有頂天に登りつめる、絶頂をきわめるの意から転じて、喜びで夢中になることを<有頂天になる>という。
(引用:『岩波仏教辞典』第三版)
有頂天から始まる地獄(久米の仙人)
奈良県の久米寺の開祖といわれる久米仙人には、
『徒然草』や『今昔物語集』に、このような話が伝えられています。
ちょうど仏教が伝来した欽明天皇の時代に生まれた、久米という仙人がいました。
久米仙人は、大変な修行によって、雲で自在に大空を飛び回れる神通力を身につけます。
飛行機のない時代に大空を飛び回れたのですから、とても愉快であったに違いありません。

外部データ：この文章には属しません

/-- Stop the jobs of a queue that has entered ERROR (R249). -/
def State.settleQueue (s : State) (fn q : Nat) : State :=
  if (s.queue fn q).st = .error && ((s.queueJobs fn q).any fun e => e.2.stop.isNone) then
    s.stopQueueJobs fn q 4 false
  else s

/-- Settle every queue that a command may have put in ERROR. -/
def State.settleQueues (s : State) : State :=
  (s.queues.filter fun e => e.2.st == .error).foldl (fun s e => s.settleQueue (e.1 / 65536) (e.1 % 65536)) s

/-! ## Exceptions (R129 to R132) -/

/-- An exception to report: cause and status, where it arose, and the record's fields. -/
structure Exc where
  cause : Nat := 0
  status : Status := .internalError
  pc : Nat := 0
  lset : Nat := 0
  lanes : Nat := 0
  addr : Nat := 0
  detail : Nat := 0
  precise : Bool := true
  engine : Bool := false
  deriving DecidableEq, Repr, Inhabited

/-- The lowest lane of a mask. -/
def lowestLane (m : Nat) : Nat := ((List.range 32).find? fun i => bit m i).getD 0

/-- Write the exception record of a partition: DSP_EXC0 to DSP_EXC7 (R131, R252). -/
def State.writeExcRecord (s : State) (fn : Nat) (x : Group) (e : Exc) : State :=
  let w : List Nat := [
    e.status.code + 2 ^ 16 * e.cause + 2 ^ 24 * ((if e.precise then 1 else 0) + (if e.engine then 2 else 0)),
    e.pc, x.index, x.square + 2 ^ 16 * e.lset + 2 ^ 24 * lowestLane e.lanes,
    e.addr % 2 ^ 32, e.addr / 2 ^ 32 % 2 ^ 32, e.lanes, e.detail]
  (w.zipIdx.foldl (fun s v => s.setReg fn 0x05 (0x090 + 4 * v.2) (BitVec.ofNat 32 v.1)) s).raiseIrq 0x05 fn 1

/-- A group raises an exception: the record is written, the job takes the earliest (ties to the lower square), the group
ends, and the job's other groups end at their boundaries (R130 to R132). -/
def State.raiseExc (s : State) (g : Nat) (e : Exc) : State :=
  match s.group g with
  | none => s
  | some x => match s.job x.job with
    | none => s.endGroup g
    | some j =>
      let s1 := s.writeExcRecord j.fn x e
      let new : JobExc := { status := e.status, cause := e.cause, tick := s.ticks, square := x.square }
      let keep := match j.exc with
        | some o => if o.tick < s.ticks ∨ o.square ≤ x.square then o else new
        | none => new
      ((s1.setJob x.job { j with exc := some keep }).endGroup g).stopGroups x.job |>.settleJob x.job

end Sys2Proof.Machine
end

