-- ==== Sys2Proof/Machine/FusTrack.lean ====
section
/-! DEFINITION. Fusion's sources, events, tracks, contradiction and slip (R380 to R400). -/

namespace Sys2Proof.Machine

/-! ## FP32 comparisons -/

/-- Order of FP32 codes; false where one is NaN. -/
def fLt (a b : Nat) : Bool := !(fpVal a).isNan && !(fpVal b).isNan && decide (FVal.cmp (fpVal a) (fpVal b) < 0)
def fLe (a b : Nat) : Bool := !(fpVal a).isNan && !(fpVal b).isNan && decide (FVal.cmp (fpVal a) (fpVal b) ≤ 0)

/-- Difference of FP32 codes. -/
def fpSub (a b : Nat) : Nat := fpCode (FVal.add 0 (fpVal a) (FVal.neg (fpVal b)))

/-! ## Blocks (R384, R396) -/

/-- Fields of a source parameter block. -/
def sbGate (b : List Byte) : Nat := leField b 0 4
def sbPeriod (b : List Byte) : Nat := leField b 4 4
def sbPoll (b : List Byte) : Bool := bit (leField b 8 1) 3
def sbCal (b : List Byte) : Bool := bit (leField b 8 1) 2
def sbTrig (b : List Byte) : Bool := bit (leField b 8 1) 1
def sbMaxr (b : List Byte) : Nat := leField b 12 4
def sbExt (b : List Byte) : List Nat := (List.range 7).map fun i => leField b (16 + 4 * i) 4
def sbDw (b : List Byte) : Nat := leField b 76 2
def sbDh (b : List Byte) : Nat := leField b 78 2
def sbDecim (b : List Byte) : Nat := leField b 80 1

/-- Bytes of a depth image. -/
def sbImage (b : List Byte) : Nat := cdiv (2 * sbDw b) 64 * 64 * sbDh b

/-- Whether a source parameter block is malformed for a kind. -/
def srcBlockBad (kind : Nat) (b : List Byte) : Bool :=
  let within := fun lo hi v => decide (lo ≤ v) && decide (v ≤ hi)
  !fLt 0 (sbGate b) || !within 100 1000000 (sbPeriod b) || leField b 8 1 / 16 != 0 || leField b 8 1 % 2 != 0 || leField b 9 3 != 0 ||
    leField b 81 47 != 0 || (kind == 3 && (!within 8 1024 (sbDw b) || !within 8 1024 (sbDh b) || !within 1 16 (sbDecim b)))

/-- Fields of the engine parameter block. -/
def ebModel (b : List Byte) : Nat := leField b 0 1 % 2
def ebM (b : List Byte) : Nat := leField b 1 1
def ebN (b : List Byte) : Nat := leField b 2 1
def ebK (b : List Byte) : Nat := leField b 3 1
def ebTrmax (b : List Byte) : Nat := leField b 4 4
def ebVinit (b : List Byte) : Nat := leField b 8 4
def ebQproc (b : List Byte) : Nat := leField b 12 4
def ebMutgate (b : List Byte) : Nat := leField b 16 4
def ebMutn (b : List Byte) : Nat := leField b 20 1
def ebClearn (b : List Byte) : Nat := leField b 21 1
def ebAucmax (b : List Byte) : Nat := leField b 22 2
def ebEps (b : List Byte) : Nat := leField b 24 4
def ebGcell (b : List Byte) : Nat := leField b 28 4

/-- BODYSRC, if a source is named; none without a block (log entry 28). -/
def ebBody (b : List Byte) : Option Nat := if b.isEmpty ∨ leField b 32 1 = 0xFF then none else some (leField b 32 1)

/-- Whether an engine parameter block is malformed. -/
def engBlockBad (b : List Byte) : Bool :=
  let within := fun lo hi v => decide (lo ≤ v) && decide (v ≤ hi)
  decide (2 ≤ leField b 0 1) || !within 1 15 (ebM b) || !within (ebM b) 15 (ebN b) || !within 1 255 (ebK b) || !within 1 255 (ebMutn b) ||
    !within 1 3 (ebClearn b) || decide (ebAucmax b = 0) || !fLt 0 (ebEps b) ||
    !fLe 0x3D4CCCCD (ebGcell b) || !fLe (ebGcell b) 0x41200000 || (decide (31 < leField b 32 1) && leField b 32 1 != 0xFF) ||
    leField b 33 31 != 0

/-! ## Sources and events -/

/-- A source. -/
def State.fusSrc (s : State) (n : Nat) : FusSrc := assocGet {} s.fusion.srcs n

/-- Replace a source. -/
def State.setFusSrc (s : State) (n : Nat) (x : FusSrc) : State :=
  { s with fusion := { s.fusion with srcs := assocSet {} s.fusion.srcs n x } }

/-- Whether a source is enabled; its kind and partition. -/
def State.srcOn (s : State) (n : Nat) : Bool := s.flag (srcBank n) Fld.FUS_SRC_CFG_EN
def State.srcKind (s : State) (n : Nat) : Nat := s.getF (srcBank n) Fld.FUS_SRC_CFG_KIND
def State.srcPart (s : State) (n : Nat) : Nat := s.getF (srcBank n) Fld.FUS_SRC_CFG_PART

/-- An interrupt of page 0x0D goes to the owner (R413). -/
def State.fusIrq (s : State) (i : Nat) : State := match s.ownerFn with
  | some o => s.raiseIrq 0x0D o i
  | none => s

/-- A failure of a source's record or block: FUS_SRC_STS.STATUS and IRQ SRC_ERR. -/
def State.srcFail (s : State) (n : Nat) (st : Status) : State := (s.setF (srcBank n) Fld.FUS_SRC_STS_STATUS st.code).fusIrq 1

/-- The state of a source: 0 off, 1 running, 2 ERROR. -/
def State.setSrcState (s : State) (n st : Nat) : State := s.setF (srcBank n) Fld.FUS_SRC_STS_STATE st

/-- CALGEN advances by one, and its register shows it. -/
def State.calBump (s : State) (n : Nat) : State :=
  let x := s.fusSrc n
  (s.setFusSrc n { x with calgen := add32 x.calgen 1 }).setF (srcBank n) Fld.FUS_SRC_STS_CALGEN (add32 x.calgen 1)

/-- VA of a pair of registers. -/
def State.fusVa (s : State) (n : Nat) (lo hi : Fld) : Nat := s.getF n lo + 2 ^ 32 * (s.getF n hi % 2 ^ 20)

/-- TID of a track's index (R391). -/
def State.tid (s : State) (i : Nat) : Nat := i + assocGet 0 s.fusion.reuse i * 4096

/-- Write an event (R407); one that cannot be written counts in FUS_OVERRUN in Hold (R409). -/
def State.fusEvent (s : State) (tick kind a b : Nat) (st trk trkb : Nat) : State :=
  if !s.flag 0 Fld.FUS_EVT_CFG_EN then s
  else
    let n := s.getF 0 Fld.FUS_EVT_WRITTEN
    let fn := s.getF 0 Fld.FUS_EVT_CFG_PART
    let va := s.fusVa 0 Fld.FUS_EVT_LO Fld.FUS_EVT_HI + 32 * (n % 2 ^ s.getF 0 Fld.FUS_EVT_CFG_SZ)
    let body := leBytes 1 kind ++ leBytes 1 a ++ leBytes 1 b ++ leBytes 1 0 ++ leBytes 2 st ++ leBytes 2 trk ++ leBytes 8 tick ++
      leBytes 4 n ++ leBytes 2 trkb ++ leBytes 10 0
    if s.needsDev fn va 32 then s.bump 0 Fld.FUS_OVERRUN 1
    else (s.vaWrite fn .engine va body).1.setF 0 Fld.FUS_EVT_WRITTEN (add32 n 1)

/-! ## Tracks (R391 to R395) -/

/-- A detection assigned to a track: its source, its codes in the world and in the sensor frame, and its record's STAMP. -/
structure FusHit where
  track : Nat
  src : Nat
  world : List Nat
  det : List Nat
  stamp : Nat
  deriving DecidableEq, Repr

/-- Work of a tick: the state, what was assigned, the tracks as they stood before any of it, indices deleted in this tick, and the time
used so far (R388). -/
structure FusWork where
  s : State
  got : List FusHit := []
  fresh : List (Nat × Track) := []
  gone : List Nat := []
  ns : Nat := 0
  deriving DecidableEq, Repr

/-- A track. -/
def State.track (s : State) (i : Nat) : Track := assocGet {} s.fusion.tracks i

/-- Replace a track. -/
def State.setTrack (s : State) (i : Nat) (t : Track) : State :=
  { s with fusion := { s.fusion with tracks := assocInsert i t s.fusion.tracks } }

/-- Whether a source feeds a track (R398). -/
def Track.fedBy (t : Track) (src : Nat) : Bool := t.notFed != some src

/-- Whether a track is in CONFLICT. -/
def Track.conflict (t : Track) : Bool := t.st == .conflictA || t.st == .conflictB

/-- The lowest free index that was not deleted in this tick. -/
def FusWork.freeIdx (w : FusWork) : Option Nat :=
  (List.range 4096).find? fun i => !(w.s.fusion.tracks.any fun e => e.1 == i) && !w.gone.contains i

/-- Body pose: the latest value of BODYSRC, or the identity (R392). -/
def State.bodyPose (s : State) : List Nat :=
  match ebBody s.fusion.block with
  | some n => match (s.fusSrc n).latest with
    | some r => (List.range 7).map fun i => leField r (24 + 4 * i) 4
    | none => [0, 0, 0, 0x3F800000, 0, 0, 0]
  | none => [0, 0, 0, 0x3F800000, 0, 0, 0]

/-- Cube of a position along an axis (R393). -/
def cubeOf (g p : Nat) : Int := (floorQuot (fpVal p) (fpVal g)).getD 0

/-- Squared distance of two positions, exact. -/
def distSq (a b : List Nat) : FVal :=
  (List.range 3).foldl (fun acc i =>
    let d := FVal.add 0 (fpVal (a.getD i 0)) (FVal.neg (fpVal (b.getD i 0)))
    FVal.add 0 acc (FVal.mul d d)) fvPlusZero
where
  /-- Plus zero. -/
  fvPlusZero : FVal := .fin false 0 0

ある日の昼下がり、得意満面の久米仙人が、雲間から下界を見下ろしました。
すると広い大和平野に、一条の川が静かに流れています。
当時は久米川といわれていた、現在の曽我川です。
その川に天女のように美しい娘が、誰に見られる心配もない気楽さから、
思い切り腰巻きをまくり上げて洗濯をしていました。
それを見てしまった久米仙人は、相当修行をしていたにもかかわらず、
つい妄念が湧き上がります。
それと同時に、たちまち神通力を失って雲間から墜落し、
神通力を失って二度と空を翔ぶことができなくなってしまいました。
仙人はそこに寺を造り仏道修行に打ち込んだといわれます。
これが久米寺の伝説です。
雲は小さい水滴でできているので、いくら仙人でも、
雲に乗って自在に空が翔べるはずがありません。
これは慢心を表したものだと考えられます。
慢心ほど危険なものはありません。
「オレはもう仙人の悟りを開いているのだ」と自惚れて、
「お前らはなんだ」と、他を見下げる心です。
私は金持ちだとか、実績があるとか、博士だとか、学者だとか、社長だとか、美人だとか、
他人を見下し馬鹿にします。
敗戦前の日本もそうでした。
日清日露と連勝し、戦争で負けたことがなく、
神国日本は世界の盟主と自惚れて、外国を併呑してその主になろうとしました。
その結果は惨敗で、アメリカに占領されて地獄に墜落してしまいました。
人は山のてっぺんに登ることはできるが、そこに永く住むことはできません。
地獄は有頂天から始まることを決して忘れてはならないのです。